*** DATA EXTRACTS ***

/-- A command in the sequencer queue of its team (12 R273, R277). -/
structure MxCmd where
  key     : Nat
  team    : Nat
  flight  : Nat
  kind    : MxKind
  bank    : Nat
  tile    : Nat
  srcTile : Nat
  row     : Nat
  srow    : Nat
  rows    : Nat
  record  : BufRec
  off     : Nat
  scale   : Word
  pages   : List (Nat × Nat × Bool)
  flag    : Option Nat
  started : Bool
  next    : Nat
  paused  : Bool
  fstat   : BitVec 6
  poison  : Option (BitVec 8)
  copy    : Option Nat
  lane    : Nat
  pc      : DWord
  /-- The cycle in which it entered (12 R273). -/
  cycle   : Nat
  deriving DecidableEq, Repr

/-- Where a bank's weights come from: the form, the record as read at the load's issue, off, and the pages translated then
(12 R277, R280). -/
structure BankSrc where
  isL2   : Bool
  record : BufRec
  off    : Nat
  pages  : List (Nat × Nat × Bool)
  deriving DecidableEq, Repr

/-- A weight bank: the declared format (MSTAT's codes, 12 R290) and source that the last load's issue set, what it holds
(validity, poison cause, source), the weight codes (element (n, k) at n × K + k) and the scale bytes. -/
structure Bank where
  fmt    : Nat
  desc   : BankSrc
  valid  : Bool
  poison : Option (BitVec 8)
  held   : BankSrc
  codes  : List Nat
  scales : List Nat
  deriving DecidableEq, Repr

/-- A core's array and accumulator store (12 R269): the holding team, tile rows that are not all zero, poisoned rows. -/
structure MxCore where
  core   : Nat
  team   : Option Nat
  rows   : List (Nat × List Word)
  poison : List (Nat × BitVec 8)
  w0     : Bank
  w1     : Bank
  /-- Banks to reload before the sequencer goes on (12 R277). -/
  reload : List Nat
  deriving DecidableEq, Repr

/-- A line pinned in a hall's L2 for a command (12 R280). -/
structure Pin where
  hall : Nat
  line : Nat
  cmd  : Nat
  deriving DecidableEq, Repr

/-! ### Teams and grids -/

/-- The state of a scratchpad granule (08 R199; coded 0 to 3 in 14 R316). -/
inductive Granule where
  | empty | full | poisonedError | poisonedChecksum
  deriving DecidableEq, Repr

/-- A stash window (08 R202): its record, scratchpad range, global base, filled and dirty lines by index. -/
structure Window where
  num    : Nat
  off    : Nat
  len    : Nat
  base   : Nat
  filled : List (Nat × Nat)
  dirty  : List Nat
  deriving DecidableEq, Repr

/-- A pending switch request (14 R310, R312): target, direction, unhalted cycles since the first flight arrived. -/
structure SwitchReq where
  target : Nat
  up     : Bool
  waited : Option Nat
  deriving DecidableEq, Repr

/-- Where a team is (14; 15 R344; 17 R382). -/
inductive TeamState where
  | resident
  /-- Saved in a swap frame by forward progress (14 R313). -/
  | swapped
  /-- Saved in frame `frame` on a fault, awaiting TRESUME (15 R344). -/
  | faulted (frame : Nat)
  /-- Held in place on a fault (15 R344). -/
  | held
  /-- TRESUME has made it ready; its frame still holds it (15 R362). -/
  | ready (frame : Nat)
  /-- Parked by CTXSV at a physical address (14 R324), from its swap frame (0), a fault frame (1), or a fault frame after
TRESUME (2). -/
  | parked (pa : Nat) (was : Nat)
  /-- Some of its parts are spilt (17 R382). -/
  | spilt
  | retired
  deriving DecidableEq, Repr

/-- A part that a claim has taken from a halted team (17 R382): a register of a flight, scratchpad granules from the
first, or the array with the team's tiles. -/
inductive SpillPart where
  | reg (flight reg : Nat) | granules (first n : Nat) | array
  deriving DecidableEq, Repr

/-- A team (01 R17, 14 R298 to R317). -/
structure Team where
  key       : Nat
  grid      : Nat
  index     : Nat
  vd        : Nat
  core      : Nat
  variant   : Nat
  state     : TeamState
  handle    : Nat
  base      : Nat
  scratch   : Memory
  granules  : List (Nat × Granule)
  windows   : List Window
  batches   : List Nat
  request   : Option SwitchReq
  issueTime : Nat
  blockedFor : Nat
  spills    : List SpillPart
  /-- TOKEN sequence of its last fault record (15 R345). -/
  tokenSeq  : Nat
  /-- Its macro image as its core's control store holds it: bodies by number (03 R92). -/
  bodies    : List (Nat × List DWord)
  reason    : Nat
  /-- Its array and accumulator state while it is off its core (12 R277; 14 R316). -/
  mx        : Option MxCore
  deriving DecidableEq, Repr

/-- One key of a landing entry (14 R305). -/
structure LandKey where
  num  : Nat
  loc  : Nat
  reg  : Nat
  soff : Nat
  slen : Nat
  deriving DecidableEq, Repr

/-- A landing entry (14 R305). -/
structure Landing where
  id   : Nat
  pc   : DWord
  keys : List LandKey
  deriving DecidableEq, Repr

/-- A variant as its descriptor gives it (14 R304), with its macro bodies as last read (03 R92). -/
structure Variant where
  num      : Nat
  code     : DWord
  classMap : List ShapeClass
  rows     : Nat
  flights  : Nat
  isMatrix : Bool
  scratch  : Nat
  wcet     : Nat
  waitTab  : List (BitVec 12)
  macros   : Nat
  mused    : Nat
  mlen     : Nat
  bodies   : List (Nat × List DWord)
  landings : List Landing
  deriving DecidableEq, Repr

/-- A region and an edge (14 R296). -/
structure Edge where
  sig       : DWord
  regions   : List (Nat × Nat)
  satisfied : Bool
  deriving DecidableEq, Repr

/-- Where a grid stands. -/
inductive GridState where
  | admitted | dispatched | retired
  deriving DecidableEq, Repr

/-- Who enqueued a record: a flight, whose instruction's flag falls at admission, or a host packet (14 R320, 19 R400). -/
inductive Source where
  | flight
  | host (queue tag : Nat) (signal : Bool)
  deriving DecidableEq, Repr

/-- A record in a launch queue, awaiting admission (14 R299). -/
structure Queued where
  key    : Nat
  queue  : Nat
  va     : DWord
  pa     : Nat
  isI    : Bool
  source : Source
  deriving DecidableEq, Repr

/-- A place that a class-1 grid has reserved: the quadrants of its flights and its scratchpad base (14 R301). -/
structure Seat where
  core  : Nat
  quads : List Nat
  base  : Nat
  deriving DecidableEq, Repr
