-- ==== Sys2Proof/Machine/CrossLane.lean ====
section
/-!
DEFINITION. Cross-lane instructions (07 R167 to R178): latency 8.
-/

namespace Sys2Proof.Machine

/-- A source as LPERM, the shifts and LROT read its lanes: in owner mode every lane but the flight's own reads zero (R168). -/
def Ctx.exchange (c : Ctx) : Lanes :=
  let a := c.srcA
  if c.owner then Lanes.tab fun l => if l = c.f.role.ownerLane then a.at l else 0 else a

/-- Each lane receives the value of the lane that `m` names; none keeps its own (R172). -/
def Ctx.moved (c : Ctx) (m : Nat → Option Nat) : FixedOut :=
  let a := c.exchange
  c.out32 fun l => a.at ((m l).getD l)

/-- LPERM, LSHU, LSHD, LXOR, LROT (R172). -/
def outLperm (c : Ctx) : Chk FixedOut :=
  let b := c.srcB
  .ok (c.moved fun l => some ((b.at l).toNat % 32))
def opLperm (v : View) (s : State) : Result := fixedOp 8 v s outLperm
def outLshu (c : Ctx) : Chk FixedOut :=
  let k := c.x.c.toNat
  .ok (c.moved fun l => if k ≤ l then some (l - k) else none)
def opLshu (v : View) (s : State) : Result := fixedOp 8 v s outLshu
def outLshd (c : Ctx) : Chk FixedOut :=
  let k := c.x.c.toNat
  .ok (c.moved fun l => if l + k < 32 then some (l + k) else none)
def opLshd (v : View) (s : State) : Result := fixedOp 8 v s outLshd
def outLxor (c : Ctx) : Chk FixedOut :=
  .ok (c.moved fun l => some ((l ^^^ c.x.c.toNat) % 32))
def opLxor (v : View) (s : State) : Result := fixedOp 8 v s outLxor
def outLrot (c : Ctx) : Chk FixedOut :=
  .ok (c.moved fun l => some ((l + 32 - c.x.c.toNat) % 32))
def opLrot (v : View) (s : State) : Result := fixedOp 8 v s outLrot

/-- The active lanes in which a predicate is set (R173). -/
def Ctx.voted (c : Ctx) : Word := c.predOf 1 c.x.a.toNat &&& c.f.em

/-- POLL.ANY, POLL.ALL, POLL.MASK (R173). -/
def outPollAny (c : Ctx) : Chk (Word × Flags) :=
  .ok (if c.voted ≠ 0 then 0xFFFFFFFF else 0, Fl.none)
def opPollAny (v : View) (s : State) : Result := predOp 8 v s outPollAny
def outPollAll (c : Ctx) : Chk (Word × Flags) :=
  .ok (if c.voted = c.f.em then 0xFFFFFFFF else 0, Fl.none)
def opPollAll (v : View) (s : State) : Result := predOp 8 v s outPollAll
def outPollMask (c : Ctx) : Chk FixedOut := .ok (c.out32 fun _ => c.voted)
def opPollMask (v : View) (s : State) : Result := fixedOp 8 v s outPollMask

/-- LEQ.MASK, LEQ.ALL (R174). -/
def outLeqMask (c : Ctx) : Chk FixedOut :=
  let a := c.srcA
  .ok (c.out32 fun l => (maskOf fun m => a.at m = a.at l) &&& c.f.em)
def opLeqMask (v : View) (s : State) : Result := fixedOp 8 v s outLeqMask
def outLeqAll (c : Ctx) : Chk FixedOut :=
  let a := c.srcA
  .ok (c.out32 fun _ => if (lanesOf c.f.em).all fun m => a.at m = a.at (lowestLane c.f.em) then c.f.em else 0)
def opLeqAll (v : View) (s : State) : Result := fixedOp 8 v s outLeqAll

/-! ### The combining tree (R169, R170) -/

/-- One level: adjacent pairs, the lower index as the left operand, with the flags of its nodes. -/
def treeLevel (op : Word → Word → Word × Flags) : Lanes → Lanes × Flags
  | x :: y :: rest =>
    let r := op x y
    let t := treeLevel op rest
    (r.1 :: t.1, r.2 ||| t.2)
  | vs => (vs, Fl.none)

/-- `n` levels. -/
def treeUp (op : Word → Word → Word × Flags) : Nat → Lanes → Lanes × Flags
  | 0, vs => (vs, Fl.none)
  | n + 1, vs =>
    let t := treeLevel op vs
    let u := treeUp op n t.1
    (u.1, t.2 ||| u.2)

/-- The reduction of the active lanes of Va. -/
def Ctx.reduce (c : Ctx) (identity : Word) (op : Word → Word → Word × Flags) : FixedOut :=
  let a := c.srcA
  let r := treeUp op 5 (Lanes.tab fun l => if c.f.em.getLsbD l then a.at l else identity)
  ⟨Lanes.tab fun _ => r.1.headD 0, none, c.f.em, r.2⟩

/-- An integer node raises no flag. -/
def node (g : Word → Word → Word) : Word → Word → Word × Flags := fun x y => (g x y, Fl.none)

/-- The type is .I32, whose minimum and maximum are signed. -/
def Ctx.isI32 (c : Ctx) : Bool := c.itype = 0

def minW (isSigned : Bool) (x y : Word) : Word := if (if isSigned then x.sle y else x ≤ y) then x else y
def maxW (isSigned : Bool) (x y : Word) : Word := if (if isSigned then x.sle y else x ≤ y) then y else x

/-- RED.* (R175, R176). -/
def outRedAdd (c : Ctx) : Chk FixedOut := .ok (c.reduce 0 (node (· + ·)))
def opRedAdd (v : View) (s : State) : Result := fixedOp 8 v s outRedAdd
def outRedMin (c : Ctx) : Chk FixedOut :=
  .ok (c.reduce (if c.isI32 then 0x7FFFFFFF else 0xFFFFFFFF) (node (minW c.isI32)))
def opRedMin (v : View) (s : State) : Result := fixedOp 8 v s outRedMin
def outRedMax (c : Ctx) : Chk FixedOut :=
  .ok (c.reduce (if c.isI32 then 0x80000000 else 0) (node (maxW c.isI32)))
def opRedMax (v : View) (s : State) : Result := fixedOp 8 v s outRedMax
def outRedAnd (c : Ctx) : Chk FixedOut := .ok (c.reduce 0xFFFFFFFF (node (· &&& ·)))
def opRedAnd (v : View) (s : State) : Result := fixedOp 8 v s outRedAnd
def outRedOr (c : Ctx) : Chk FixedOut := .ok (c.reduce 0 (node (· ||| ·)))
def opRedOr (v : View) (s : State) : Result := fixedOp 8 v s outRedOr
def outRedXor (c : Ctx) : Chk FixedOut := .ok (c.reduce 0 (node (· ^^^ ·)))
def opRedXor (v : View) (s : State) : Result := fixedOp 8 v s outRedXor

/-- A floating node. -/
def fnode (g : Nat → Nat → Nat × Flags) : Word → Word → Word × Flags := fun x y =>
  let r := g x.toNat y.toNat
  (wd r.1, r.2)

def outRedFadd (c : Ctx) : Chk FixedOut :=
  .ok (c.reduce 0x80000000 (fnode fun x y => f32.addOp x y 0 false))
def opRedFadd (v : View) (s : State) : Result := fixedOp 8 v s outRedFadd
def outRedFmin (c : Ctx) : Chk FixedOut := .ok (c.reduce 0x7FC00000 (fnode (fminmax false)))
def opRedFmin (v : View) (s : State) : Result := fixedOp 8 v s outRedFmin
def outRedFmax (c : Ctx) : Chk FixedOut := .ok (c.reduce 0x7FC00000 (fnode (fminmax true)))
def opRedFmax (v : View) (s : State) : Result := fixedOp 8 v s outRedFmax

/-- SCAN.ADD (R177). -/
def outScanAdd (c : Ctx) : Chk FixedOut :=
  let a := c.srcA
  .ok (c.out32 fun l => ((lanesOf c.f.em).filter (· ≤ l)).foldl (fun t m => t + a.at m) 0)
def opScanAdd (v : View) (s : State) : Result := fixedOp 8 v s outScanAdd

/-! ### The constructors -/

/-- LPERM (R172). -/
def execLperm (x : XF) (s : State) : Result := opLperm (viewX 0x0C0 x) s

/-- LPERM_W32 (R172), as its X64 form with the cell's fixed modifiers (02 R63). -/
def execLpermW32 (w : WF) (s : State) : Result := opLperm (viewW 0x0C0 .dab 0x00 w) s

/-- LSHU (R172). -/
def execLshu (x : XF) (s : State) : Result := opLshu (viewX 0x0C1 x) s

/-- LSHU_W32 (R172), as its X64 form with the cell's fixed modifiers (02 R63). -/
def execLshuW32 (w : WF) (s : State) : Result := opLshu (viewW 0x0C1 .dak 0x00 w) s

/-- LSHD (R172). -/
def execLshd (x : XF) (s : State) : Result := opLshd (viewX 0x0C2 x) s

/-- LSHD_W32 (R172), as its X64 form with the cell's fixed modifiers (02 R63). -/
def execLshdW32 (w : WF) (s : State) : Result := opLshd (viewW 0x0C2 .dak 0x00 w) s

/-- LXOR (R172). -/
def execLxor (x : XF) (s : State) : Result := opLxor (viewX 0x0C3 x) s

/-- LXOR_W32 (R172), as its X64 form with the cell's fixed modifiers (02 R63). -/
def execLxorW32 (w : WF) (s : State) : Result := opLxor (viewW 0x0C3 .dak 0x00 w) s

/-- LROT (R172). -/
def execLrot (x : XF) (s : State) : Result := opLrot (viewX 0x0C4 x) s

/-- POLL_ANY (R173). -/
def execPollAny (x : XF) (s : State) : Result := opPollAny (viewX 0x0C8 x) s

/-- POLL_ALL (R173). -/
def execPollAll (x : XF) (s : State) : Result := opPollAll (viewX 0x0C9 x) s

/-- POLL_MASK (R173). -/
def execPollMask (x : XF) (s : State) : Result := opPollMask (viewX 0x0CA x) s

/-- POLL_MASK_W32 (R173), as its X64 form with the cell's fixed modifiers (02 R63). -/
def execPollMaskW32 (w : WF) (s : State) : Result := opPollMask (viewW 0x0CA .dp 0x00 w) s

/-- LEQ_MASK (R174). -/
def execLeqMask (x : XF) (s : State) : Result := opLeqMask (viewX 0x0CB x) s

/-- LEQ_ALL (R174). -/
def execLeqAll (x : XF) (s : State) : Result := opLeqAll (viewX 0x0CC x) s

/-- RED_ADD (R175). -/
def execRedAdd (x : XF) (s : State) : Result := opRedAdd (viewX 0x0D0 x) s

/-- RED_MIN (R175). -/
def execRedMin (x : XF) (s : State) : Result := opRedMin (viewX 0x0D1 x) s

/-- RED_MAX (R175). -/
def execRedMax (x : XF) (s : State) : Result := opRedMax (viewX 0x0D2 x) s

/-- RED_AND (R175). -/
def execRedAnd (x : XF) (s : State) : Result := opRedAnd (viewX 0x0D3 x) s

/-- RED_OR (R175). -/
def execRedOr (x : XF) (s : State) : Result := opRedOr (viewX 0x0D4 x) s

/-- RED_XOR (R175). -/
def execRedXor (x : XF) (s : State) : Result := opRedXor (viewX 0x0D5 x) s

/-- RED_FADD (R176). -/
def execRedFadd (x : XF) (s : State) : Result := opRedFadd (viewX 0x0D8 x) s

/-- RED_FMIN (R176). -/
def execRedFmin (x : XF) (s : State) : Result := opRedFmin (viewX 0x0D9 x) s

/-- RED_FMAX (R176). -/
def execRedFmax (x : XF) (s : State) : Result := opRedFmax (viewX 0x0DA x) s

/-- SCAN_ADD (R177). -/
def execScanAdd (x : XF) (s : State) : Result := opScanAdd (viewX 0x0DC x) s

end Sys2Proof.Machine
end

*** End of DATA EXTRACTS ***

WHAT TO WORK ON:
Exactly as written, give the line containing "RED_XOR (R175). -/" and all remaining lines of the records.

SOLUTION TO THE EXERCISE:
/-- RED_XOR (R175). -/
def execRedXor (x : XF) (s : State) : Result := opRedXor (viewX 0x0D5 x) s

/-- RED_FADD (R176). -/
def execRedFadd (x : XF) (s : State) : Result := opRedFadd (viewX 0x0D8 x) s

/-- RED_FMIN (R176). -/
def execRedFmin (x : XF) (s : State) : Result := opRedFmin (viewX 0x0D9 x) s

/-- RED_FMAX (R176). -/
def execRedFmax (x : XF) (s : State) : Result := opRedFmax (viewX 0x0DA x) s

/-- SCAN_ADD (R177). -/
def execScanAdd (x : XF) (s : State) : Result := opScanAdd (viewX 0x0DC x) s

end Sys2Proof.Machine
end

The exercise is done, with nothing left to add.